Foundations of Machine Learning, by Mehryar Mohri, Afshin Rostamizadeh and Ameet Talwalkar, is a 2012 book on machine learning theory.
Understanding Machine Learning: From Theory to Algorithms, by Shai Shalev-Shwartz and Shai Ben-David, is a similar 2014 book that's fairly well-known and targeted a little more introductory than Mohri/Rostamizadeh/Talwalkar, but still has lots of theory in it. It's freely available online.
Neural Network Learning: Theoretical Foundations, by Martin Anthony and Peter Bartlett, is a 1999 book about ML theory phrased as being about neural networks, but (to my impression not having read it) is mostly about ML theory in general.
These three books mostly take the predominant viewpoint of statistical learning theory. There is also an interesting point of view called computational learning theory, inspired more by computer science theory. I think the standard introductory book in this area is An Introduction to Computational Learning Theory, a 1994 book by Michael Kearns and Umesh Vazirani.
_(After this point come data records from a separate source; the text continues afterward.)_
-- ==== Sys2Proof/Machine/Step.lean ====
section
/-! DEFINITION. One step of the machine, and how an instruction is placed where the next step takes it. -/

namespace Sys2Proof.Machine

/-- One step: the agent whose turn it is moves. -/
def step (s : State) : Host.Outcome State Fault Refusal := turnStep s.turn s.tick

/-- The command word `w` (bit 0 its least significant bit) stands on the command port, presented from outside the
model, and the core has the next turn, so the next step serves it. The core fetches nothing (spec/20_memory.md R51): its
commands come over this port (log 2). A host whose command stood there issues it again on its turn, so no host gets the
response of `w`. DESIGN CHOICE (log 1): the response port is left as it is while `w` waits, so an earlier response, which
no host has a use for any more, is still on it until the core answers `w`. A command is one word of 18 bits, so `nbits`
carries nothing more (log 11). -/
def State.withFetchWord (s : State) (_nbits w : Nat) : State :=
  { s with cmdPort := some (BitVec.ofNat 18 w), portHost := none, schedule := .core :: s.schedule }

end Sys2Proof.Machine
end

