-- ==== Sys2Proof/Machine/Assembler.lean ====
section
/-! DEFINITION. The assembler notation (spec/30_encoding.md R69): one command a line, the mnemonic, one space, the
operand as a literal; `.word` places a raw command word. A line that does not assemble gives nothing. -/

namespace Sys2Proof.Machine

/-- The value of a digit in a base; hexadecimal digits in either case (log 9). -/
def digitValue (base : Nat) (c : Char) : Option Nat :=
  let v :=
    if '0' ≤ c ∧ c ≤ '9' then c.toNat - '0'.toNat
    else if 'A' ≤ c ∧ c ≤ 'F' then c.toNat - 'A'.toNat + 10
    else if 'a' ≤ c ∧ c ≤ 'f' then c.toNat - 'a'.toNat + 10
    else base
  if v < base then some v else none

/-- Read digits after those already read. -/
def digitsValue (base : Nat) : Nat → Text → Option Nat
  | acc, [] => some acc
  | acc, c :: rest =>
    match digitValue base c with
    | some v => digitsValue base (base * acc + v) rest
    | none => none

/-- A number literal `0b…` or `0x…`, with at least one digit, that fits the width. -/
def numberLiteral (width : Nat) (t : Text) : Option Nat :=
  let value :=
    match t with
    | '0' :: 'b' :: c :: rest => digitsValue 2 0 (c :: rest)
    | '0' :: 'x' :: c :: rest => digitsValue 16 0 (c :: rest)
    | _ => none
  match value with
  | some n => if n < 2 ^ width then some n else none
  | none => none

/-- A wire-order bit string of exactly the width, in single quotes (R69, spec/20_memory.md R44). -/
def quotedLiteral (width : Nat) (t : Text) : Option Nat :=
  match t with
  | '\'' :: rest =>
    let b := rest.dropLast
    if rest.getLast? == some '\'' && b.length == width && b.all isBitChar then some (bitsValue b) else none
  | _ => none

/-- An operand literal: one of the two forms of R69. -/
def operandLiteral (width : Nat) (t : Text) : Option Nat :=
  match quotedLiteral width t with
  | some n => some n
  | none => numberLiteral width t

/-- The mnemonic of an operation (R63). -/
def mnemonicOf : Op → Text
  | .enc => ['E', 'N', 'C']
  | .bld => ['B', 'L', 'D']
  | .encf => ['E', 'N', 'C', 'F']
  | .syn => ['S', 'Y', 'N']
  | .cor => ['C', 'O', 'R']
  | .dec => ['D', 'E', 'C']
  | .parse => ['P', 'A', 'R', 'S', 'E']

/-- The operation a mnemonic names. -/
def opOfMnemonic (t : Text) : Option Op := Op.all.find? fun op => mnemonicOf op == t

/-- The word of a raw-word line. -/
def wordDirective : Text := ['.', 'w', 'o', 'r', 'd']

/-- Assemble one line (R69). -/
def assemble (line : Text) : Option Word :=
  let name := line.takeWhile (· != ' ')
  let operand := (line.dropWhile (· != ' ')).drop 1
  if name == wordDirective then (numberLiteral 18 operand).map (BitVec.ofNat 18)
  else
    match opOfMnemonic name with
    | some op => (operandLiteral op.valueWidth operand).map fun n => encode (op.instr (BitVec.ofNat 15 n))
    | none => none

end Sys2Proof.Machine
end

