-- ==== Sys2Proof/Certificates/Slice0/Obligations.lean ====
section
/-! DEFINITION. The statements about this machine, from the numbered rules of spec/. A response is written out as
⟨status, res, syn⟩; a next state written as a record update of s says that every other field is unchanged. -/

open Sys2Proof Sys2Proof.Machine

/-! ### Encoding -/

/-- spec/30_encoding.md R69 (its examples) and R64, R65: words written out bit by bit decode to what they stand for. -/
def Obligations.SpecExampleWordsDecode : Prop :=
  decode 0b000000000000001011#18 = .ok (.enc 0xB#15) ∧
  decode 0b001000000000110011#18 = .ok (.bld 0x33#15) ∧
  decode 0b010000000000001011#18 = .ok (.encf 0xB#15) ∧
  decode 0b011000000000100011#18 = .ok (.syn 0x23#15) ∧
  decode 0b100000000000100011#18 = .ok (.cor 0x23#15) ∧
  decode 0b101000000000100011#18 = .ok (.dec 0x23#15) ∧
  decode 0b110101001100110101#18 = .ok (.parse 0x5335#15) ∧
  decode 0b111000000000000000#18 = .error .reservedOp ∧
  decode 0b000000000000010000#18 = .error (.reservedOperandBits .enc) ∧
  decode 0b001000000010000000#18 = .error (.reservedOperandBits .bld)

/-- spec/30_encoding.md R60, R62, R65: decoding an encoded well-formed operation gives it back, for every operation and
every operand; an ill-formed one is rejected by the name of its reserved bits. -/
def Obligations.DecodeOfEncodeIsInstruction : Prop :=
  (∀ i : Instr, i.wellFormed = true → decode (encode i) = .ok i) ∧
  (∀ i : Instr, i.wellFormed = false → decode (encode i) = .error (.reservedOperandBits i.op))

/-- spec/30_encoding.md R60, R62: a word that decodes is the word of a well-formed operation. -/
def Obligations.EncodeOfDecodeIsWord : Prop :=
  ∀ (w : Word) (i : Instr), decode w = .ok i → i.wellFormed = true ∧ encode i = w

/-- spec/30_encoding.md R66: every word selects exactly one row of the match and mask table, decodes to that operation
with the operand in its low 15 bits, and is served as it; or it selects no row and is answered ILLEGAL_CMD. -/
def Obligations.WordSelectsRowByMaskAndMatch : Prop :=
  ∀ w : Word,
    (∃ op : Op, w &&& op.mask = op.pattern ∧ (∀ op' : Op, w &&& op'.mask = op'.pattern → op' = op) ∧
      decode w = .ok (op.instr (w.extractLsb' 0 15)) ∧
      ∀ s, serve w s = exec (op.instr (w.extractLsb' 0 15)) s) ∨
    ((∀ op : Op, w &&& op.mask ≠ op.pattern) ∧
      ∀ s : State, serve w s = .next { s with respPort := some ⟨.illegalCmd, 0#15, 0#3⟩ })

/-- spec/30_encoding.md R64: op 7 is answered `status = 3`, `res = 0`, `syn = 0`, whatever its operand. -/
def Obligations.ReservedOperationIsIllegal : Prop :=
  ∀ (s : State) (operand : BitVec 15),
    s.turn = .core → s.cmdPort = some ((7#3 ++ operand : BitVec 18)) →
    step s = .next (State.deliver { s with
      cmdPort := none, portHost := none, respPort := some ⟨.illegalCmd, 0#15, 0#3⟩, schedule := s.schedule.tail }
      s.portHost) ∧
    Status.illegalCmd.code = 3#2

/-- spec/30_encoding.md R65: op 0 and 2 with `operand[14:4] != 0`, and op 1, 3, 4, 5 with `operand[14:7] != 0`, are
answered ILLEGAL_CMD and nothing of the operation is computed; PARSE has no reserved bits. -/
def Obligations.ReservedOperandBitsAreIllegal : Prop :=
  ∀ (s : State) (op : BitVec 3) (operand : BitVec 15),
    s.turn = .core → s.cmdPort = some ((op ++ operand : BitVec 18)) →
    ((op = 0#3 ∨ op = 2#3) ∧ operand.extractLsb' 4 11 ≠ 0#11 ∨
      (op = 1#3 ∨ op = 3#3 ∨ op = 4#3 ∨ op = 5#3) ∧ operand.extractLsb' 7 8 ≠ 0#8 →
      step s = .next (State.deliver { s with
        cmdPort := none, portHost := none, respPort := some ⟨.illegalCmd, 0#15, 0#3⟩, schedule := s.schedule.tail }
        s.portHost)) ∧
    (op = 6#3 → ∃ r : Response, r.status ≠ .illegalCmd ∧
      step s = .next (State.deliver { s with
        cmdPort := none, portHost := none, respPort := some r, schedule := s.schedule.tail } s.portHost))

/-! ### A step runs the decoded operation -/

/-- spec/20_memory.md R48, spec/30_encoding.md R67: the core's step takes the word off the command port, is the decoded
operation at that state, and hands the response to the host whose command it was (spec/60_exceptions.md R211). -/
def Obligations.StepRunsDecodedOperation : Prop :=
  ∀ (s : State) (w : Word) (i : Instr),
    s.turn = .core → s.cmdPort = some w → decode w = .ok i →
    step s = deliverResult s.portHost
      (exec i { s with cmdPort := none, portHost := none, schedule := s.schedule.tail })

/-- The word that withFetchWord places is the one the very next step runs (log 2), and no host gets its response, not
even one whose command stood on the port. -/
def Obligations.InjectedWordRunsNext : Prop :=
  ∀ (s : State) (nbits w : Nat) (i : Instr), decodeTableWord nbits w = some i →
    ∃ t : State, step (s.withFetchWord nbits w) = .next t ∧
      exec i { s with cmdPort := none, portHost := none } = .next t ∧ t.hosts = s.hosts

/-- spec/20_memory.md R42: every operation, on every operand, answers a next state in which only the response port has
changed; so no operation faults or is refused, and none has a side effect beyond its response. -/
def Obligations.OperationChangesOnlyTheResponsePort : Prop :=
  ∀ (i : Instr) (s : State), ∃ r : Response, exec i s = .next { s with respPort := some r }

/-- spec/60_exceptions.md R205: the status of the response to any command, its conditions in the order of the rule. -/
def Obligations.StatusFollowsPriority : Prop :=
  ∀ (op : BitVec 3) (operand : BitVec 15) (s : State),
    ∃ r : Response, serve ((op ++ operand : BitVec 18)) s = .next { s with respPort := some r } ∧
      r.status =
        if op = 7#3 then .illegalCmd
        else if (op = 0#3 ∨ op = 2#3) ∧ operand.extractLsb' 4 11 ≠ 0#11 then .illegalCmd
        else if (op = 1#3 ∨ op = 3#3 ∨ op = 4#3 ∨ op = 5#3) ∧ operand.extractLsb' 7 8 ≠ 0#8 then .illegalCmd
        else if op = 6#3 ∧ ¬(operand.extractLsb' 11 4 = 0b1010#4 ∧ operand.extractLsb' 0 4 = 0b0101#4) then
          .invalidFrame
        else .ok

/-! ### Results, one statement per operation -/

/-- spec/41_encoder_framebuilder.md R100, R110: ENC answers the codeword p1 p2 d1 p3 d2 d3 d4 of its payload, syn 0, and
changes nothing but the response port; different payloads give different codewords; a reserved bit gives ILLEGAL_CMD. -/
def Obligations.EncAnswersCodeword : Prop :=
  (∀ (pl : Payload) (s : State), ∃ cw : Codeword,
    decode (0x00000#18 ||| pl.setWidth 18) = .ok (.enc (pl.setWidth 15)) ∧
    exec (.enc (pl.setWidth 15)) s = .next { s with respPort := some ⟨.ok, cw.setWidth 15, 0#3⟩ } ∧
    cw[6] = (pl[3] ^^ pl[2] ^^ pl[0]) ∧ cw[5] = (pl[3] ^^ pl[1] ^^ pl[0]) ∧ cw[4] = pl[3] ∧
    cw[3] = (pl[2] ^^ pl[1] ^^ pl[0]) ∧ cw[2] = pl[2] ∧ cw[1] = pl[1] ∧ cw[0] = pl[0] ∧
    (cw = 0x00#7 ↔ pl = 0x0#4) ∧ (cw = 0x7F#7 ↔ pl = 0xF#4)) ∧
  (∀ (p q : Payload) (s : State), exec (.enc (p.setWidth 15)) s = exec (.enc (q.setWidth 15)) s → p = q) ∧
  (∀ (x : Operand) (s : State), 16 ≤ x.toNat →
    exec (.enc x) s = .next { s with respPort := some ⟨.illegalCmd, 0#15, 0#3⟩ })

/-- spec/41_encoder_framebuilder.md R101, R111: BLD answers header 1010, the codeword, terminator 0101, for every
codeword value, syn 0; a reserved bit gives ILLEGAL_CMD. -/
def Obligations.BldAnswersFrame : Prop :=
  (∀ (cw : Codeword) (s : State), ∃ fr : Frame,
    decode (0x08000#18 ||| cw.setWidth 18) = .ok (.bld (cw.setWidth 15)) ∧
    exec (.bld (cw.setWidth 15)) s = .next { s with respPort := some ⟨.ok, fr, 0#3⟩ } ∧
    fr.extractLsb' 11 4 = 0b1010#4 ∧ fr.extractLsb' 4 7 = cw ∧ fr.extractLsb' 0 4 = 0b0101#4) ∧
  (∀ (x : Operand) (s : State), 128 ≤ x.toNat →
    exec (.bld x) s = .next { s with respPort := some ⟨.illegalCmd, 0#15, 0#3⟩ })

/-- spec/41_encoder_framebuilder.md R112: ENCF answers the frame of its payload's codeword, syn 0: the response of BLD on
the `res` of ENC; a reserved bit gives ILLEGAL_CMD. -/
def Obligations.EncfAnswersFrameOfCodeword : Prop :=
  (∀ (pl : Payload) (s : State), ∃ (cw : Codeword) (fr : Frame),
    decode (0x10000#18 ||| pl.setWidth 18) = .ok (.encf (pl.setWidth 15)) ∧
    exec (.encf (pl.setWidth 15)) s = .next { s with respPort := some ⟨.ok, fr, 0#3⟩ } ∧
    exec (.enc (pl.setWidth 15)) s = .next { s with respPort := some ⟨.ok, cw.setWidth 15, 0#3⟩ } ∧
    exec (.bld (cw.setWidth 15)) s = .next { s with respPort := some ⟨.ok, fr, 0#3⟩ } ∧
    fr.extractLsb' 11 4 = 0b1010#4 ∧ fr.extractLsb' 4 7 = cw ∧ fr.extractLsb' 0 4 = 0b0101#4) ∧
  (∀ (x : Operand) (s : State), 16 ≤ x.toNat →
    exec (.encf x) s = .next { s with respPort := some ⟨.illegalCmd, 0#15, 0#3⟩ })

/-- spec/43_syndrome_corrector.md R150, R160: SYN answers c1 + 2*c2 + 4*c3 in `res` and in `syn`; a reserved bit gives
ILLEGAL_CMD. -/
def Obligations.SynAnswersSyndrome : Prop :=
  (∀ (cw : Codeword) (s : State), ∃ syn : Syndrome,
    decode (0x18000#18 ||| cw.setWidth 18) = .ok (.syn (cw.setWidth 15)) ∧
    exec (.syn (cw.setWidth 15)) s = .next { s with respPort := some ⟨.ok, syn.setWidth 15, syn⟩ } ∧
    syn.toNat = (cw[6] ^^ cw[4] ^^ cw[2] ^^ cw[0]).toNat + 2 * (cw[5] ^^ cw[4] ^^ cw[1] ^^ cw[0]).toNat
      + 4 * (cw[3] ^^ cw[2] ^^ cw[1] ^^ cw[0]).toNat) ∧
  (∀ (x : Operand) (s : State), 128 ≤ x.toNat →
    exec (.syn x) s = .next { s with respPort := some ⟨.illegalCmd, 0#15, 0#3⟩ })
Another excellent and oft-recommended freely available book is Trevor Hastie, Robert Tibshirani, and Jerome Friedman's 2009 second edition of The Elements of Statistical Learning. It's perhaps a little less theoretical than the others, and more from the statistician's point of view than the machine learner's, but still has plenty of interest.
Also, if you care about gradient descent in particular, the standard reference is Convex Optimization by Stephen Boyd and Lieven Vandenberghe. This 2004 book is freely available online.
None of these books contain much on the modern theory of deep networks, if that's what you care about. (For example, most of the optimization theory will be about convex cases, which deep networks decidedly are not.) That's because this theory is very new; most of the results have come only in the last few years, and it's still very much being figured out. But, as an overview of the basic understanding of the field so far, any of them will set you up well to understand the papers in which that work is done (except perhaps Kearns/Vazirani, which focuses on different aspects of analysis that I'm not sure have been successfully applied to deep networks – yet).